* _TASK GOAL_: In the data below, one line contains "let r2 := if flip then den - r1 else r1" and a later one contains "let r1 := if flip then r - den else r". Print both, with every line between them, exactly and alone.

##########

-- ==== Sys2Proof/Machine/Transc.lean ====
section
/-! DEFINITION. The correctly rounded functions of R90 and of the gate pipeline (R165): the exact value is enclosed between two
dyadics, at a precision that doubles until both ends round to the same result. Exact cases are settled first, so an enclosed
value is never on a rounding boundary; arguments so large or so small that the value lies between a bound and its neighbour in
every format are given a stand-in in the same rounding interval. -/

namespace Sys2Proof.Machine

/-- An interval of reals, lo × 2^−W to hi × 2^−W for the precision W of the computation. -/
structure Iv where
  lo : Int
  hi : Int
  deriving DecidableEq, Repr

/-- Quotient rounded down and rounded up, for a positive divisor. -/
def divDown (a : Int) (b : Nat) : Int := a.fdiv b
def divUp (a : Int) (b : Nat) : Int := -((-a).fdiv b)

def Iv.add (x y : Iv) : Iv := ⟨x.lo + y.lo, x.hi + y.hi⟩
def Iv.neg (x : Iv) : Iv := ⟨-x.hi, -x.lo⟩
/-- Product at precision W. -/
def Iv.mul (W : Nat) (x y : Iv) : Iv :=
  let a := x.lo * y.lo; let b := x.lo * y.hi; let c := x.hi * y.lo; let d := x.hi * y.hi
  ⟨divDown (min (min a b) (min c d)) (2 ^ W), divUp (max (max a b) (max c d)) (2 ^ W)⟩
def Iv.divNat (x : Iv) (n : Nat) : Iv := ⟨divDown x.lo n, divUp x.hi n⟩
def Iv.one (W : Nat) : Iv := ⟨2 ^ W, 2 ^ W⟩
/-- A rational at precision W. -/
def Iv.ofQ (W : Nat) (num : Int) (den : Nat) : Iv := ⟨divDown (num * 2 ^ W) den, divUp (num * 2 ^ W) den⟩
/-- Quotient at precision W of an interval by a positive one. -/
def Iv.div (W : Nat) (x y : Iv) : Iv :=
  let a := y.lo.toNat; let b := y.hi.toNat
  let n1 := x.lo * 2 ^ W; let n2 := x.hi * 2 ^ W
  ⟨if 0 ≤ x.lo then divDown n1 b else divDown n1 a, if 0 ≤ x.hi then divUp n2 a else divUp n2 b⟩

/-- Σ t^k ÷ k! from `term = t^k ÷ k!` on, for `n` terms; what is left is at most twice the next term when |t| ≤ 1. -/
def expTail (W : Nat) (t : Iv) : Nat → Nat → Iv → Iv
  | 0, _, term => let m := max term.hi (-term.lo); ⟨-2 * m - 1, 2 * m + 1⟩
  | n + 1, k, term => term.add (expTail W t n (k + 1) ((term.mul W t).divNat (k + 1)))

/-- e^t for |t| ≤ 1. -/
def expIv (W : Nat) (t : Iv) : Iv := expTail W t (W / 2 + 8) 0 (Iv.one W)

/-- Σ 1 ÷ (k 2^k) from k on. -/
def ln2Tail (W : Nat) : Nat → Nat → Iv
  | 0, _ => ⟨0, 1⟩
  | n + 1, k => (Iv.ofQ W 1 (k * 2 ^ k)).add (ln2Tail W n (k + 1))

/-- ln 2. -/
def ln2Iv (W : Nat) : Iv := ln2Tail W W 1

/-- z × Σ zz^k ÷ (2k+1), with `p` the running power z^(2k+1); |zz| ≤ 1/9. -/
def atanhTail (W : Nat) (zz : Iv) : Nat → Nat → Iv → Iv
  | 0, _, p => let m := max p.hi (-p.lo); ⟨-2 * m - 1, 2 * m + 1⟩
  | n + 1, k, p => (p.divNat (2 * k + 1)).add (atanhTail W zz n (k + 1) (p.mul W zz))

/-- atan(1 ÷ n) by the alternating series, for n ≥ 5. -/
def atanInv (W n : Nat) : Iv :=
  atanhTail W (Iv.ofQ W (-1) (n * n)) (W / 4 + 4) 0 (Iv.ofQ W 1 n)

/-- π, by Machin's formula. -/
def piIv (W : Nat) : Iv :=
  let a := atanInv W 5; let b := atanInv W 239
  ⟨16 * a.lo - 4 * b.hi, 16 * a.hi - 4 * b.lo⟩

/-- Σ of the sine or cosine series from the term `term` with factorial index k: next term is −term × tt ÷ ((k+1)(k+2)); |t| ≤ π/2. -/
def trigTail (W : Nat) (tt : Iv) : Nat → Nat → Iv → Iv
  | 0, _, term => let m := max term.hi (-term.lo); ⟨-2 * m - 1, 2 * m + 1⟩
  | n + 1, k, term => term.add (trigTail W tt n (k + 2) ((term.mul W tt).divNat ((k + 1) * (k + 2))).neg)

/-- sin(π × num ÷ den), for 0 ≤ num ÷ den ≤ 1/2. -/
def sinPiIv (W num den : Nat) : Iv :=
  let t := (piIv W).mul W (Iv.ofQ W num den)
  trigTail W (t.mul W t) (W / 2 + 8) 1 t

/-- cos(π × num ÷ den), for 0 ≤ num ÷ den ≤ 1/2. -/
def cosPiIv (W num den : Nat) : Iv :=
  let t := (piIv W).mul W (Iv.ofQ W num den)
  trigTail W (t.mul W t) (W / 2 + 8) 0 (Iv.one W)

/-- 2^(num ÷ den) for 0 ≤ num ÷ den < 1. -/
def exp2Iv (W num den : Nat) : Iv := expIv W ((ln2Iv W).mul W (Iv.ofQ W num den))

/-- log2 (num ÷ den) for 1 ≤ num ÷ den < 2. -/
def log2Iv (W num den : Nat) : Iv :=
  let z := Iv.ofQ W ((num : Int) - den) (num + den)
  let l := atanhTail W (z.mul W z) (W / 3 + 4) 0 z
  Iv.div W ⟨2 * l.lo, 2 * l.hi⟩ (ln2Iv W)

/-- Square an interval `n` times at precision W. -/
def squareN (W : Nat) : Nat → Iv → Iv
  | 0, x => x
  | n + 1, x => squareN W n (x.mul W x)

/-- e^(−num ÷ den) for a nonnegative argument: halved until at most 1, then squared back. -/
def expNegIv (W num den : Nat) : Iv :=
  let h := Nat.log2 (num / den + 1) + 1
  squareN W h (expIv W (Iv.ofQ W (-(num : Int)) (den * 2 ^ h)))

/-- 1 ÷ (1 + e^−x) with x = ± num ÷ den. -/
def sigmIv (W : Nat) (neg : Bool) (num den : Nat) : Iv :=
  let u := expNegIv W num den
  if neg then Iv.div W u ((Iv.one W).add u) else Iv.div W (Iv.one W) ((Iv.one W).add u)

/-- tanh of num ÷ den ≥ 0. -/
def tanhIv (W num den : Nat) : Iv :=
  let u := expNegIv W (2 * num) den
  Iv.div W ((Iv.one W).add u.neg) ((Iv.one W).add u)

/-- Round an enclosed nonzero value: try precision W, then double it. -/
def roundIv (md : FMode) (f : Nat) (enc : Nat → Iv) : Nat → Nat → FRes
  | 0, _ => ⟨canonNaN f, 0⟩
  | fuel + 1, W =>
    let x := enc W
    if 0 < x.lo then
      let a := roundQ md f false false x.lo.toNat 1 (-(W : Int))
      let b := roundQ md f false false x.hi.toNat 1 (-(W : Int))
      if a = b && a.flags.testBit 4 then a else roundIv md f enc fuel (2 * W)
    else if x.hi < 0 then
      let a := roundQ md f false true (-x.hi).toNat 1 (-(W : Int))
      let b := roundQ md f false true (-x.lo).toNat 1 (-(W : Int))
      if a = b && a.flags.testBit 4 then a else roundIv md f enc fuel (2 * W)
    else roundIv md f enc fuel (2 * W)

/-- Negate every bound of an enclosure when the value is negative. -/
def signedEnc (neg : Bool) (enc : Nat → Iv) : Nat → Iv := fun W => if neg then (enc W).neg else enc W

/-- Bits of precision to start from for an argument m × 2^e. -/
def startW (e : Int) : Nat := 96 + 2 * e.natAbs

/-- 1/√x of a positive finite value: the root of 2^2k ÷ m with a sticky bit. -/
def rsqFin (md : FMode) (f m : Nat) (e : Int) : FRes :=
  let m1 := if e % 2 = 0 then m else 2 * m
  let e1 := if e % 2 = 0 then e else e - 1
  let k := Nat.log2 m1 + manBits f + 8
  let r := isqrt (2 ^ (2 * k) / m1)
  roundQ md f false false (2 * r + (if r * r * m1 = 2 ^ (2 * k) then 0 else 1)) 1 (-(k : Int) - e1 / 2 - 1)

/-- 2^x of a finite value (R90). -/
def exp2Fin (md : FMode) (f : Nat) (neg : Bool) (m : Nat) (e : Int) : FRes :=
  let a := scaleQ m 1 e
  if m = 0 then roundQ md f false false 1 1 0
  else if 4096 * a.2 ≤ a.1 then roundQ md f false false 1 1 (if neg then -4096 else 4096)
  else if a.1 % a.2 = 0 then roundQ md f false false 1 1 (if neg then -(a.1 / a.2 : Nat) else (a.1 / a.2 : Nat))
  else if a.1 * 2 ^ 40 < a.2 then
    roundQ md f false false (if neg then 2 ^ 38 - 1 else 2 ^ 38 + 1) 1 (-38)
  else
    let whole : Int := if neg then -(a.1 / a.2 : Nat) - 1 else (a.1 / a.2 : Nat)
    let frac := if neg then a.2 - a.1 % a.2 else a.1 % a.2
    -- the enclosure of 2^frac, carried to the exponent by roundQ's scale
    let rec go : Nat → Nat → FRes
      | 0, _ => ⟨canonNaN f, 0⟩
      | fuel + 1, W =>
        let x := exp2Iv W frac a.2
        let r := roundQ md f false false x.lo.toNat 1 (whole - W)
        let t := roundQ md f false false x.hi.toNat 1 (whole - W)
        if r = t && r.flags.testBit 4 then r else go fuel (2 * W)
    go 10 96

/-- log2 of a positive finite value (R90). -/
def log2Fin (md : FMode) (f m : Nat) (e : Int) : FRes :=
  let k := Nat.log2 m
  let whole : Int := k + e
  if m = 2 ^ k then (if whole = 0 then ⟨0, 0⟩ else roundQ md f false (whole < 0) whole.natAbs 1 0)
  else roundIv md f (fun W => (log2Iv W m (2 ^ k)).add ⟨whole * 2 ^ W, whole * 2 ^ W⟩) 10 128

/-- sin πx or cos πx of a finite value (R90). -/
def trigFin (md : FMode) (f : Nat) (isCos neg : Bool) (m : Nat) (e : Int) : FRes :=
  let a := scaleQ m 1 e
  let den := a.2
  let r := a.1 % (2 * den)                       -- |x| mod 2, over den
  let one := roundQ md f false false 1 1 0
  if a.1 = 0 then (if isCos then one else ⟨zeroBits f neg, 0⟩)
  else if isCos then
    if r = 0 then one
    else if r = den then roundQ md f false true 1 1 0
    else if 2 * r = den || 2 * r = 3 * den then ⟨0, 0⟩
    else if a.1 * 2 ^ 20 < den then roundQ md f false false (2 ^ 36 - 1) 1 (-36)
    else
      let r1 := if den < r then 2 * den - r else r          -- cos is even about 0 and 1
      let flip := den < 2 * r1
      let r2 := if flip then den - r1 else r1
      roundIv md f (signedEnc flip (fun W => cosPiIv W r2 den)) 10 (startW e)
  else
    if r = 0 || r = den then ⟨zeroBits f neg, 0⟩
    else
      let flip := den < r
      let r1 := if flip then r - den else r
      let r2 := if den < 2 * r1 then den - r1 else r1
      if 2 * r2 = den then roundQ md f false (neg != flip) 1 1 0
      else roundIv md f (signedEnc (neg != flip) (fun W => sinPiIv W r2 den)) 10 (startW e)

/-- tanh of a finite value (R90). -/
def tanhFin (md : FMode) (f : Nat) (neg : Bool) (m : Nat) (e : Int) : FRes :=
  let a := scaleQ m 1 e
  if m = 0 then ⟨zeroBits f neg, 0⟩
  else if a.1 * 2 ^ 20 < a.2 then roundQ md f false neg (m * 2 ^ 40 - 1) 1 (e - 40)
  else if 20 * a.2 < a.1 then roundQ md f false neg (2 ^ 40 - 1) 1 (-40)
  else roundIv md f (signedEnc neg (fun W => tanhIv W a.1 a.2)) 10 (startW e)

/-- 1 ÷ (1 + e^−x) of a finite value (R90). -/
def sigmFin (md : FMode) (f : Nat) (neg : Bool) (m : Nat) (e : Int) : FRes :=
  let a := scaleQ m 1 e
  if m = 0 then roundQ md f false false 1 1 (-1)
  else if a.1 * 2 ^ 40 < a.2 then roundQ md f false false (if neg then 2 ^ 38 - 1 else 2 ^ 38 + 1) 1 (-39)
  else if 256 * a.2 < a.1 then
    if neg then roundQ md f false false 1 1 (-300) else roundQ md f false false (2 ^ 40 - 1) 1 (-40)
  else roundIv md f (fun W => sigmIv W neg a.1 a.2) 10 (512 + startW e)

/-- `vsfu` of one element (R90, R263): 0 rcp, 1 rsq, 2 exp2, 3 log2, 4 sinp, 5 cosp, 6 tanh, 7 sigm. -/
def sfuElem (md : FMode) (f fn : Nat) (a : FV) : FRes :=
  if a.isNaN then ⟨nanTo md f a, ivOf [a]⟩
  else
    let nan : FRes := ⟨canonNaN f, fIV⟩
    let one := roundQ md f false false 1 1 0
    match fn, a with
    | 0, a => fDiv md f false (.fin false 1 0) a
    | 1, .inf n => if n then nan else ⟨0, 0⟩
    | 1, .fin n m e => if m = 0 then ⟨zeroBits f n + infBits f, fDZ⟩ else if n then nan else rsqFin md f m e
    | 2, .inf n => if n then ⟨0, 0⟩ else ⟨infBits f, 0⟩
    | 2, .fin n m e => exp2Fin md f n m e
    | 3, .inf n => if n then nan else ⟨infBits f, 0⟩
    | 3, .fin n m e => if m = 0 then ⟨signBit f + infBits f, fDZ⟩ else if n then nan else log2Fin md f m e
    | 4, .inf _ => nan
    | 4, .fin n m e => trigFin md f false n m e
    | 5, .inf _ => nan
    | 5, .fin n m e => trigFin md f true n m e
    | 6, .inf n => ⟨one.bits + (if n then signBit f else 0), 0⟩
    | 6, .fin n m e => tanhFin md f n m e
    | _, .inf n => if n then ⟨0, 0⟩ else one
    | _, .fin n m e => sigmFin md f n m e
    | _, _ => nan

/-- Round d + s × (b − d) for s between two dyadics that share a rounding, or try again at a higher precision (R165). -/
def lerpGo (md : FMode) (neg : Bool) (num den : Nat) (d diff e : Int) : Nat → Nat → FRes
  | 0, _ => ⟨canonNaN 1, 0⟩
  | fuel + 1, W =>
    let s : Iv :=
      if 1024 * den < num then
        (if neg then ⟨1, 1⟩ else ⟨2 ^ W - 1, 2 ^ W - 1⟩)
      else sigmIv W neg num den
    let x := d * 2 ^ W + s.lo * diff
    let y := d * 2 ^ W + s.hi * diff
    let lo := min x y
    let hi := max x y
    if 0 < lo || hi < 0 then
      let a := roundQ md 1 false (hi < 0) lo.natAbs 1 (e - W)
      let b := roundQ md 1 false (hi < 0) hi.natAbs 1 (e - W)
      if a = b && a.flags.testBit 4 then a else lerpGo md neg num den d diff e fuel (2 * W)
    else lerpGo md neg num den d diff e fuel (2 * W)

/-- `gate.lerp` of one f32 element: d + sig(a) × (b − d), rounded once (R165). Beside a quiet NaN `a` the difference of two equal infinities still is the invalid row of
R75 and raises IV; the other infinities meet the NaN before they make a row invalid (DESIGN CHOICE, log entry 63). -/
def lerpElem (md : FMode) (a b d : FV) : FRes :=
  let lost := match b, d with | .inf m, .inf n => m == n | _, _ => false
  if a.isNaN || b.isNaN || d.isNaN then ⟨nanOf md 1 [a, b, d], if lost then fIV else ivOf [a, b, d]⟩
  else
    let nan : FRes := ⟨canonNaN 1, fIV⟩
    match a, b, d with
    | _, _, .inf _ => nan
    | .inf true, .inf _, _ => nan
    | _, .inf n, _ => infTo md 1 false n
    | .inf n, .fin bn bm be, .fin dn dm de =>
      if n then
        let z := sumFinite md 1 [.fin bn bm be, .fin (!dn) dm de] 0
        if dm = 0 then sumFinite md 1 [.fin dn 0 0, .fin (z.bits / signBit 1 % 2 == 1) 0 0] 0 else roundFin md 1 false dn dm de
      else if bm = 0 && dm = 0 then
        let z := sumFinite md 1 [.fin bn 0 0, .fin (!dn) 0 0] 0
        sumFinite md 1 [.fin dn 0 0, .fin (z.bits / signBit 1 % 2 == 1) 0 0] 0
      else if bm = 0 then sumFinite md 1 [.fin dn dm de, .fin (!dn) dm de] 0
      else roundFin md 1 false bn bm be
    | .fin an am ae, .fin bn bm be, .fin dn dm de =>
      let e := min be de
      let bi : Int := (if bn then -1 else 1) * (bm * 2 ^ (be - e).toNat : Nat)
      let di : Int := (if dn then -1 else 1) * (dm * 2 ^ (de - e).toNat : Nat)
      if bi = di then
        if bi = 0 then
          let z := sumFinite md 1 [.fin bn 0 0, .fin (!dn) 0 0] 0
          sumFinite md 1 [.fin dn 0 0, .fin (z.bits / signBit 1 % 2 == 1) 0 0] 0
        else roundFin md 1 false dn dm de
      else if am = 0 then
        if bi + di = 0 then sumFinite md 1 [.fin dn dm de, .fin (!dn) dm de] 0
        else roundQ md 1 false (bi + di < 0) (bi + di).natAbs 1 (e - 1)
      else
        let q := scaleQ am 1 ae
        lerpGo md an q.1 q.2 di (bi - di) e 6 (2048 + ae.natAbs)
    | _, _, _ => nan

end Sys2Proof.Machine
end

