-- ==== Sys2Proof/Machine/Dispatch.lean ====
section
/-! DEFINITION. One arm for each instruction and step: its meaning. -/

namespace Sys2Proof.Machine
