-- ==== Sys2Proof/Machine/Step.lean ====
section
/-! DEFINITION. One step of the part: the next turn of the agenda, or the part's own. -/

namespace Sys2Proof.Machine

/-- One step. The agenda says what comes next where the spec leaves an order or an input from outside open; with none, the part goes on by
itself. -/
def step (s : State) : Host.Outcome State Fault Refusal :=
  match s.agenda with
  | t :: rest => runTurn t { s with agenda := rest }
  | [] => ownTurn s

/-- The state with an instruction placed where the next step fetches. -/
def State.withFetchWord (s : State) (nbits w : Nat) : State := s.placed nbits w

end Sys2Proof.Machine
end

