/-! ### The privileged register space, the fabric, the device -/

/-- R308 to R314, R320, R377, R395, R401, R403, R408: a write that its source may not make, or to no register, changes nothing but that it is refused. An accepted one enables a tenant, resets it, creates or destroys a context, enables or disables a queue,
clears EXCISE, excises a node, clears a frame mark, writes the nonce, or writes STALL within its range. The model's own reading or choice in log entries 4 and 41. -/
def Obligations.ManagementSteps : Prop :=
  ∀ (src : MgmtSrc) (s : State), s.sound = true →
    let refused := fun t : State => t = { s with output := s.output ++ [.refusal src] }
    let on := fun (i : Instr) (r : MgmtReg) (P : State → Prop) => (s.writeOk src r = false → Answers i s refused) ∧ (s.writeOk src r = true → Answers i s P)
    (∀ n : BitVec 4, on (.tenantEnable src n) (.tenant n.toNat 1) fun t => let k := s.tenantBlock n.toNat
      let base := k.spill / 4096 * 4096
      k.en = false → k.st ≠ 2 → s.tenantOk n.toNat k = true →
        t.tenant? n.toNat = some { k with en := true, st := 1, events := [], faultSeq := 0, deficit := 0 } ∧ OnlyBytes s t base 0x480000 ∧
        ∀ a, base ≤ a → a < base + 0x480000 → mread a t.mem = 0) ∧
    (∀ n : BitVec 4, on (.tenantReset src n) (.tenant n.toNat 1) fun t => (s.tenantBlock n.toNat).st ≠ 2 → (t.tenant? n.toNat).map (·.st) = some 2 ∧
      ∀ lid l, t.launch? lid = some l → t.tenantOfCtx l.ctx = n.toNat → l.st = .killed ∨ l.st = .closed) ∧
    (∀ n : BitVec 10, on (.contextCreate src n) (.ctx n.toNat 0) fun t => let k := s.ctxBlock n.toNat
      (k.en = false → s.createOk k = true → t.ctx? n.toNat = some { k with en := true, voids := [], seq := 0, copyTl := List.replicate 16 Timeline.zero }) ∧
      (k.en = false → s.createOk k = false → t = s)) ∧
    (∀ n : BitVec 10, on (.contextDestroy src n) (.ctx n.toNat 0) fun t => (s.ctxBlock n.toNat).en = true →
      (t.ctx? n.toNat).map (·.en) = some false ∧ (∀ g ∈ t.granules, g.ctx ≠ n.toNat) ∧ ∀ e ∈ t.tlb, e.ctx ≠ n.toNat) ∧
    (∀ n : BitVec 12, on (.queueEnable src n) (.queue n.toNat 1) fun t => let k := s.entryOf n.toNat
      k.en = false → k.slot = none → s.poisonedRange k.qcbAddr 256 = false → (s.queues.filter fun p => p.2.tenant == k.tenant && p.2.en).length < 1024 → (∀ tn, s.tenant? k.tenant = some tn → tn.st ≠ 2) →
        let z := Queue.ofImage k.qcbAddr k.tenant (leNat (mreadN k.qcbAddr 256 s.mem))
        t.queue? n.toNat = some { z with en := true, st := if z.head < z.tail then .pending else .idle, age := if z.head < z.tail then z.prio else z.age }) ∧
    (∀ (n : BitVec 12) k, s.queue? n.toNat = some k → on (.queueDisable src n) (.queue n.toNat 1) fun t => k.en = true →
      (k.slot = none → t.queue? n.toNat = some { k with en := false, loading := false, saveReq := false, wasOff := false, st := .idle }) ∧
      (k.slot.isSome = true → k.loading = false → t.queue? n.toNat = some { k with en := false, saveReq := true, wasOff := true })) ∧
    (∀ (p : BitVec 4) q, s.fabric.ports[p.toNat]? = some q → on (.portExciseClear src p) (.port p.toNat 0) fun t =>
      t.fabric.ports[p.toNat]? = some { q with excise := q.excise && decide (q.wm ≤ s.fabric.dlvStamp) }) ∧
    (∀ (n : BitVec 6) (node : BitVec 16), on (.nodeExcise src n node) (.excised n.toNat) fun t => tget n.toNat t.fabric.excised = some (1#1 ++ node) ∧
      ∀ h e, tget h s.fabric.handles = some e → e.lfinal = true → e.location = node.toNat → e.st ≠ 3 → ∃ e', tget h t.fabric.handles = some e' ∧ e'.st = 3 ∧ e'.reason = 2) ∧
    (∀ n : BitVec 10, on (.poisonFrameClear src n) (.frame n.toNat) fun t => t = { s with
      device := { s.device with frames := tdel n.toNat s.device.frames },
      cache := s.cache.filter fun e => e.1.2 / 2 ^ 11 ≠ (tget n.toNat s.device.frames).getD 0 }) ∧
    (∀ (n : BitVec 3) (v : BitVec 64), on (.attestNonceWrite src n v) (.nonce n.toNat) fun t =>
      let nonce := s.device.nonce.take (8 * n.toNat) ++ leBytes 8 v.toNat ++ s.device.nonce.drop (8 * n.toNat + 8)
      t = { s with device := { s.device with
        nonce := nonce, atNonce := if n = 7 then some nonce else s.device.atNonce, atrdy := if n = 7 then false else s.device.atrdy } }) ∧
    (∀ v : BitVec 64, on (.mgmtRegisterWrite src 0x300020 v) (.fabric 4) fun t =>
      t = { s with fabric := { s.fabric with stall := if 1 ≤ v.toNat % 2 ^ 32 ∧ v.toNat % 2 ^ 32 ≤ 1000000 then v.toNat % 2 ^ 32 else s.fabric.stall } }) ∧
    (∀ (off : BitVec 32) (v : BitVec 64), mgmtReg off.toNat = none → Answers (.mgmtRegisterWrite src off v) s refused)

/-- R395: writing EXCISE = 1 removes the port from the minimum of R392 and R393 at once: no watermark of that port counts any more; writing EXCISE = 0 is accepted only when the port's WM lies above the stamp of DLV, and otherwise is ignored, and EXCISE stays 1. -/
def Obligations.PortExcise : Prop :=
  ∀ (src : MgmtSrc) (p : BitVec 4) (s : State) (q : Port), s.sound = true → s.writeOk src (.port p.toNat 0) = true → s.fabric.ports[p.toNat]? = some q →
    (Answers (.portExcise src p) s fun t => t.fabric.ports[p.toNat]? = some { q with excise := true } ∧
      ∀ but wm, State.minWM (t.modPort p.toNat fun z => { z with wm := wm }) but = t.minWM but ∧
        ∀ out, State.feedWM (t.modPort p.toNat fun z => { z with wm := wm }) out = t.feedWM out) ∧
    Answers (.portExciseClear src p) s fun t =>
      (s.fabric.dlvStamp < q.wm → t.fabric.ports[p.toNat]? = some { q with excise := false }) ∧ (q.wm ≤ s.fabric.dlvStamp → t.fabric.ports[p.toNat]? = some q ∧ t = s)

##########

* _ANSWER FOR THE TASK_:
      let r2 := if flip then den - r1 else r1
      roundIv md f (signedEnc flip (fun W => cosPiIv W r2 den)) 10 (startW e)
  else
    if r = 0 || r = den then ⟨zeroBits f neg, 0⟩
    else
      let flip := den < r
      let r1 := if flip then r - den else r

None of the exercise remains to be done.